(Dataset records)
/-- One witness for each clause, at the last index of a block where there is one: the next sample, the next block, and
the end of each of the three phases. -/
theorem witness_TakenBeatAdvancesTheState :
    (∃ s : State, (s.Legal ∧ s.phase.isBusy = true ∧ s.inputs = Inputs.take :: [] ∧ Inputs.take.Takes ∧
      s.snkData = .ok 0#16) ∧ s.idx + 1 < s.cfg.nC) ∧
    (∃ s : State, (s.Legal ∧ s.phase.isBusy = true ∧ s.inputs = Inputs.take :: [] ∧ Inputs.take.Takes ∧
      s.snkData = .ok 0xC000#16) ∧ ¬ s.idx + 1 < s.cfg.nC ∧ 1 < s.blkLeft) ∧
    (∃ s : State, (s.Legal ∧ s.phase.isBusy = true ∧ s.inputs = Inputs.take :: [] ∧ Inputs.take.Takes ∧
      s.snkData = .ok 0#16) ∧ ¬ s.idx + 1 < s.cfg.nC ∧ ¬ 1 < s.blkLeft ∧ s.phase = .pre) ∧
    (∃ s : State, (s.Legal ∧ s.phase.isBusy = true ∧ s.inputs = Inputs.take :: [] ∧ Inputs.take.Takes ∧
      s.snkData = .ok 0xC000#16) ∧ ¬ s.idx + 1 < s.cfg.nC ∧ ¬ 1 < s.blkLeft ∧ s.phase = .tone) ∧
    (∃ s : State, (s.Legal ∧ s.phase.isBusy = true ∧ s.inputs = Inputs.take :: [] ∧ Inputs.take.Takes ∧
      s.snkData = .ok 0#16) ∧ ¬ s.idx + 1 < s.cfg.nC ∧ ¬ 1 < s.blkLeft ∧ s.phase = .post) :=
  ⟨⟨busy .pre 6 0 3 [Inputs.take], taken_beat [] (legal_pre _) rfl rfl rfl, by decide⟩,
   ⟨busy .tone 3 3 3 [Inputs.take], taken_beat [] (legal_tone _) rfl rfl rfl, by decide, by decide⟩,
   ⟨busy .pre 1 3 3 [Inputs.take], taken_beat [] (legal_preEnd _) rfl rfl rfl, by decide, by decide, rfl⟩,
   ⟨busy .tone 1 3 1 [Inputs.take], taken_beat [] (legal_toneEnd _) rfl rfl rfl, by decide, by decide, rfl⟩,
   ⟨busy .post 1 3 1 [Inputs.take], taken_beat [] (legal_post _) rfl rfl rfl, by decide, by decide, rfl⟩⟩

theorem witness_OfferedSampleIsTheLutEntryOrSilence : (∃ s : State, s.Legal ∧ s.phase = .tone) ∧
    (∃ s : State, s.Legal ∧ s.phase = .pre) ∧ (∃ s : State, s.Legal ∧ s.phase = .post) :=
  ⟨⟨_, legal_tone [], rfl⟩, ⟨_, legal_pre [], rfl⟩, ⟨_, legal_post [], rfl⟩⟩

theorem witness_OutputsFollowThePhase : (∃ s : State, s.Legal ∧ (s.phase = .pre ∨ s.phase = .post)) ∧
    (∃ s : State, s.Legal ∧ s.phase = .tone) := ⟨⟨_, legal_pre [], .inl rfl⟩, ⟨_, legal_tone [], rfl⟩⟩

theorem witness_BackPressureKeepsTheOfferedBeat : ∃ (s : State) (stall rest : List Inputs), s.Legal ∧
    s.phase.isBusy = true ∧ s.inputs = stall ++ rest ∧ stall.length = 1 ∧
    (∀ i ∈ stall, i.rst = false ∧ i.snkErr = false ∧ i.snkReady = false) :=
  ⟨busy .tone 3 3 3 [Inputs.offer 0#3, Inputs.take], [Inputs.offer 0#3], [Inputs.take], legal_tone _, rfl, rfl, rfl,
    by decide⟩

theorem witness_FailedBeatTakesSinkError : ∃ (s : State) (i : Inputs) (l r : List Inputs), s.Legal ∧
    s.phase.isBusy = true ∧ s.inputs = i :: (l ++ r) ∧ i.rst = false ∧ i.snkErr = true ∧ (∀ j ∈ l, j.rst = false) :=
  ⟨busy .post 1 3 1 [Inputs.fail, Inputs.take], _, [Inputs.take], [], legal_post _, rfl, rfl, rfl, rfl, by decide⟩

theorem witness_IdleWaitsAndIgnoresTheSink : ∃ (s : State) (wait rest : List Inputs), s.Legal ∧ s.phase = .idle ∧
    s.inputs = wait ++ rest ∧ wait.length = 1 ∧ (∀ i ∈ wait, i.rst = false ∧ i.symValid = false) :=
  ⟨fresh [Inputs.fail], [Inputs.fail], [], legal_fresh _, rfl, rfl, rfl, by decide⟩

> [What this task involves] Provide the count, and nothing else, of lines in the data above where the word "wait" occurs.

> [Response to this exercise] 2